The Tragic Death of the Newspaper?

By Lisa Lewis

Published March 2, 2009

It isn’t news to anybody that news desks across the country are cutting their numbers. My hometown paper, the Rocky Mountain News, said goodbye to its role as the “other side” news source in Colorado this past Friday.

It’s a tough business, for sure. It’s hard to charge people for information because of ease of access, but there certainly have to be some costs to produce it. (It’s Xavier’s Time Inconsistency problem with a public good playing itself out on a national scale!)
When a reporter travels across the country to cover a basketball game and writes up a recap, the story can get picked up by the blogosphere in minutes and plagiarized ad nauseam. There’s no need to reimburse the reporter for his or her work. Ultimately, the score of the game has become public knowledge, despite any costs to make it that way.

Some papers have tried to solve this problem. Some Hearst-published papers are going to start charging to view online content—worries about budgets and solvency have made news sources beholden to subscribers again. Hearst is by no means the be-all, end-all publishing source for the nation’s news, so I wonder if they’ll see the profits they’re hoping for.

If it’s become harder to access the news, then pursuing journalistic ambition has become that much more difficult. There is a hiring freeze at most magazines in the city, and newspaper jobs are dissolving. A friend of mine who had a job offer from a newspaper received an updated offer stipulating that she could be laid off at any time, for any reason. It’s a small consolation that at least her offer was not rescinded completely.

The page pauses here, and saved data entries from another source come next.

theorem Canon.execCcont {xd xa lb} (h : Canon s) : OnNext (execCcont xd xa lb s) := by
  unfold Machine.execCcont
  refine h.attarWord fun t => ?_
  extract_lets dest
  split
  · exact .trap
  · exact .ended h.attarSend

theorem Canon.execCsend {xd xa lb} (h : Canon s) : OnNext (execCsend xd xa lb s) := by
  unfold Machine.execCsend
  refine h.attarWord fun t => ?_
  extract_lets dest
  split
  · exact .trap
  · exact .ended h.attarSend

theorem Canon.execContributionRetry {sock ctx} (h : Canon s) : OnNext (execContributionRetry sock ctx s) := by
  unfold Machine.execContributionRetry
  split
  · exact .next h
  · split
    · split
      · exact .next h.setACtx
      · exact .next h.attarSend
    · exact .next h

theorem Canon.attarReplied {sock p} (h : Canon s) : Canon (s.attarReplied sock p) := by
  unfold State.attarReplied
  extract_lets mine
  clear_value mine
  split
  · exact h
  · split
    · split
      · split
        · exact h.setACtx
        · exact h.attarTrap
      · split <;> exact h.setACtx
    · exact h

theorem Canon.execCwait {xd xa} (h : Canon s) : OnNext (execCwait xd xa s) := by
  unfold Machine.execCwait
  refine h.attarWord fun t => ?_
  split
  · exact .trap
  · split
    · exact .done h
    · exact .wait h

theorem Canon.execCres {ld xa} (h : Canon s) : OnNext (execCres ld xa s) := by
  unfold Machine.execCres
  refine h.attarWord fun t => ?_
  split
  · exact .trap
  · split
    · exact .done h
    · exact .trap

theorem Canon.execCstat {xd xa which} (h : Canon s) : OnNext (execCstat xd xa which s) := by
  unfold Machine.execCstat
  refine h.attarWord fun t => ?_
  split
  · exact .done h
  · split
    · exact .done h
    · split
      · exact .trap
      · split
        · exact .trap
        · exact .done h

theorem Canon.execCfree {xa} (h : Canon s) : OnNext (execCfree xa s) := by
  unfold Machine.execCfree
  refine h.attarWord fun t => ?_
  split
  · exact .trap
  · exact .done h.setBase

theorem Canon.execCrecv {ld xa xb} (h : Canon s) : OnNext (execCrecv ld xa xb s) := by
  unfold Machine.execCrecv
  refine h.attarWord fun t => ?_
  extract_lets b tag _
  split
  · exact .trap
  · split
    · exact .done h.setBase
    · exact .wait h

theorem Canon.execCbz {xa disp} (h : Canon s) : OnNext (execCbz xa disp s) := by
  unfold Machine.execCbz
  refine h.attarWord fun t => ?_
  split
  · exact .jump
  · exact .done h

theorem Canon.execCbnz {xa disp} (h : Canon s) : OnNext (execCbnz xa disp s) := by
  unfold Machine.execCbnz
  refine h.attarWord fun t => ?_
  split
  · exact .done h
  · exact .jump

theorem Canon.execCbra {disp} (h : Canon s) : OnNext (execCbra disp s) := h.attarWord fun _ => .jump

theorem Canon.execCsig {xa} (h : Canon s) : OnNext (execCsig xa s) := by
  unfold Machine.execCsig
  refine h.attarWord fun t => ?_
  split
  · exact .trap
  · exact .done h.attarSignal

theorem Canon.execCend (h : Canon s) : OnNext (execCend s) := by
  unfold Machine.execCend
  refine h.attarWord fun t => ?_
  extract_lets status s₁
  have h₁ : Canon s₁ := by
    unfold s₁
    split
    · exact h
    · exact h.attarSignal
  exact .ended h₁.endProgram

theorem Canon.enterStarts {sock} (h : Canon s) : Canon (s.enterStarts sock) := by
  unfold State.enterStarts
  refine h.foldl fun t x h' => ?_
  split
  · split
    · exact h'.enterStart
    · exact h'
  · exact h'

theorem Canon.execAttarStart {sock} (h : Canon s) : OnNext (execAttarStart sock s) := by
  unfold Machine.execAttarStart
  extract_lets b t
  split
  · extract_lets core line x2 s₁ s₂
    clear_value line
    split
    · exact .next h.setBase.enterStarts
    · refine .next ?_
      split
      · exact h
      · exact h.setBase.enterStarts.attarTrap
  · exact .next h

theorem Canon.attarReply {sock m status} (h : Canon s) : Canon (s.attarReply sock m status) := by
  unfold State.attarReply
  split
  · exact h
  · exact h.push

theorem Canon.dropContribution {sock m e} (h : Canon s) : Canon (s.dropContribution sock m e) := h.setBase.trace.attarReply

theorem Canon.execContributionAccept {sock m} (h : Canon s) : OnNext (execContributionAccept sock m s) := by
  unfold Machine.execContributionAccept
  extract_lets b
  split
  · exact .next h.attarReply
  · split
    · exact .next h.attarReply
    · split
      · exact .next h.attarReply
      · split
        · exact .next h.dropContribution
        · exact .next h.setBase.attarReply

theorem Canon.execSlotDeadline {sock slot} (h : Canon s) : OnNext (execSlotDeadline sock slot s) := by
  unfold Machine.execSlotDeadline
  extract_lets b
  split
  · exact .next h
  · split
    · exact .next h.setBase
    · exact .next h

theorem Canon.execMessageStore {sock m} (h : Canon s) : OnNext (execMessageStore sock m s) := by
  unfold Machine.execMessageStore
  extract_lets b
  split
  · exact .next h.attarReply
  · split
    · exact .next h.attarReply
    · split
      · exact .next h.setACtx.attarReply
      · exact .next h.setBase.attarReply

theorem Canon.execMessageExpiry {sock} (h : Canon s) : OnNext (execMessageExpiry sock s) := by
  unfold Machine.execMessageExpiry
  extract_lets b
  split
  · exact .next h
  · split
    · exact .next h.setBase
    · exact .next h

theorem Canon.execCrecvTimeout {sock ctx} (h : Canon s) : OnNext (execCrecvTimeout sock ctx s) := by
  unfold Machine.execCrecvTimeout
  split
  · exact .next h
  · split
    · split
      · exact .next h.setACtx
      · exact .next h
    · exact .next h

/-! ### The operations of Machine/Fabric -/

theorem Canon.enqueue {r out inPort p} (h : Canon s) : Canon (s.enqueue r out inPort p) := by
  unfold State.enqueue
  extract_lets b q chan plain
  repeat' split
  all_goals exact h.setBase

theorem Canon.ingressDrop {r port p} (h : Canon s) : Canon (s.ingressDrop r port p) := h.setBase.errlog.trace

theorem Canon.bindParts {op f a ps} (h : Canon s) : Canon (s.bindParts op f a ps) := by
  unfold State.bindParts
  extract_lets fresh early s₁ s₂
  have h₂ : Canon s₂ := by
    unfold s₂
    split
    · exact h.frame.dropL1
    · exact h
  split
  · exact h₂
  · exact h₂.setGang

theorem Canon.answerParts {op f a p g} (h : Canon s) : Canon (s.answerParts op f a p g) := h.bindParts

theorem Canon.fillPeer {op f a line bytes tag} (h : Canon s) : Canon (s.fillPeer op f a line bytes tag) := by
  unfold State.fillPeer
  extract_lets held mine mem _ t ps
  split
  · exact h.translateParts.frame.sendReady
  · have hm : mem.wf = true := by
      unfold mem
      split
      · exact wf_write h _ _
      · exact h
    have ht : Canon t := .stored (wf_write hm _ _)
    exact ht.frame.sendReady

theorem Canon.sealedStep {op line} (h : Canon s) : Canon (s.sealedStep op line) := by
  unfold State.sealedStep
  split
  · exact h
  · split
    · extract_lets mine pa finish failed whole _
      have hfinish {t new} (h : Canon t) : Canon (finish t new) := h.dropLine.bindParts.settle.sendAll
      have hfailed {e} : Canon (failed s e) := hfinish h
      clear_value mine
      split
      · exact h
      · split
        · exact hfailed
        · extract_lets asks old
          split
          · split
            · split
              · exact h
              · exact hfailed
            · split
              · exact h.fillPeer.settle
              · exact hfinish h
          · split
            · exact hfailed
            · next e =>
              split
              · exact h.sealAway.of_ok e
              · exact hfinish (h.sealAway.of_ok e)
    · exact h

theorem Canon.replyL1 {core a p} (h : Canon s) : Canon (s.replyL1 core a p) := by
  unfold State.replyL1
  extract_lets mine c
  clear_value mine
  split
  · exact h
  · extract_lets k had put barred
    have hput {l} : Canon (put l) := h.setCore
    clear_value had
    split
    · split
      · exact h
      · split
        · exact h
        · exact hput
    · split
      · exact h
      · split
        · exact hput
        · exact h.setCore

theorem Canon.granted {p} (h : Canon s) : Canon (s.granted p) := by
  unfold State.granted
  extract_lets region t ex mine ctxs more _ s₁
  have h₁ : Canon s₁ := h.frame.enterReplicas
  clear_value mine
  split
  · split
    · exact h₁.returnToken
    · exact h₁
  · split
    · exact h₁.setJob.settle
    · exact h₁

theorem Canon.resume {owner part} (h : Canon s) : Canon (s.resume owner part) := by
  unfold State.resume
  split
  · exact h.push
  · exact h
  · exact h.finishRegion
  · exact h

theorem Canon.answerAsk {tag x p} (h : Canon s) : Canon (s.answerAsk tag x p) := by
  unfold State.answerAsk
  extract_lets a s₁ s₂
  have h₂ : Canon s₂ := by
    unfold s₂
    split
    · exact h
    · exact h.frame.forgetLine
  split
  · exact h₂
  · exact h₂.resume

theorem Canon.deliverReply {p} (h : Canon s) : Canon (s.deliverReply p) := by
  unfold State.deliverReply
  extract_lets op outside line
  split
  · exact h.answerAsk
  · split
    · split
      · exact h.granted
      · exact h
    · split
      · split
        · exact h.setJob.settle
        · exact h.granted
      · extract_lets hit fill s₁ s₂ f1 s₃
        have h₂ : Canon s₂ := by
          unfold s₂
          split
          · exact h.replyL1.forgetLine
          · exact h.replyL1
        have h₃ : Canon s₃ := by
          unfold s₃
          split
          · exact h₂.fillPeer
          · exact h₂.answerParts
        exact h₃.settle.sendAll
      · exact h

theorem Canon.copyGone {sock pkg region} (h : Canon s) : Canon (s.copyGone sock pkg region) := by
  unfold State.copyGone
  extract_lets b
  split
  · exact h
  · extract_lets e₂ s₁
    split
    · exact h.setBase.push
    · exact h.setBase

theorem Canon.deliverMail {p} (h : Canon s) : Canon (s.deliverMail p) := h

theorem Canon.deliverBase {r p} (h : Canon s) : Canon (s.deliverBase r p) := by
  unfold State.deliverBase
  extract_lets k m
  split
  · exact h.push
  · split
    · exact h.push
    · split
      · split
        · exact h.returnLines
        · exact h.push
      · split
        · split
          · exact h.copyGone
          · exact h.push
        · split
          · exact h.push
          · split
            · exact h.deliverMail
            · split
              · exact h.push
              · split
                · exact h.push
                · split
                  · exact h.answerAsk
                  · split
                    · exact h.attarReplied
                    · exact h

All these economic ramifications at big news desks are significant, but small publications are suffering even more. Your precious Spectator, for example, relies heavily on local businesses to place ads in the paper in order to fund its publication in print. It’s no surprise that advertisers are reluctant to pay for ads in a print newspaper with such a small circulation when they are struggling to turn a profit themselves.

The student journalists are also feeling the impact. At the Sports section, we’re being put in a position to consider whether we can go to cover away games for football and basketball. If we do, we will probably have to cut the number of people who go from three to two—a single writer and photographer. Given that there are at least four stories each week about each football game, that means that some of the stories will be written by someone who never saw the game at all.

Is it insincere journalism to report something without having actually been witness to it?

We’d apologize, but we’re too busy trying to figure out how to upgrade the ancient, slow computers and replace the broken or stolen equipment. The photo department, in the effort to provide photographers with high-quality equipment and the Sports section with beautiful photos, loans out cameras and lenses every night. When you loan out equipment and don’t hold anything valuable as collateral, it’s always questionable whether you’ll get it back. But without loaning the equipment, there wouldn’t be enough people with high quality cameras of their own to cover all the news that’s fit to print. You’re damned if you do... (In an effort to retain the equipment, all photographers now have bar codes to “check out” cameras. I would be interested to see how this affects the reporting, tracking, and repair of broken equipment over the next few years.)

I’d like to think that newspapers will bounce back. I would love to think that some noble billionaire would pour money into newspapers for the sake of providing an important service to the public. But realistically, how likely is it? Recessions are seen as times to “trim the fat” from existing businesses in order to make them operate more cost-efficiently. Newspapers, then, must be like bacon—when you cut the fat, there’s practically nothing left.

That’s why the Spec is so dependent upon advertisers in the first place—Spec is considered to be financially independent of Columbia. They don’t exactly write us a check to help us do what we do. We like it this way because we are under the impression that financial freedom gives us liberty to be critical of the university. But when Columbia is practically the only business that buys ad space in the paper and is our landlord, it’s practically as good as taking a handout. Except, of course, that Columbia can stop that generosity at any time (go all Manhattanville on us?), and leave Spec struggling to continue print publication. So much for sticking to our guns, I suppose. I can’t envision true freedom of the press and taking handouts at the same time. It’s a contradiction in terms.

I think we’ll be lucky to see Spectator’s printed counterpart survive the next five years without some divine being coming and bringing us manna from heaven (in the form of permanent, daily full-page color advertisements).

It’s an interesting time to be an economics major. But it’s also an interesting (and frightening) time to be in journalism. The future of free news is at stake, and so is the future of the Spec. As a consumer, you’re expressing your values with your dollars. Good luck!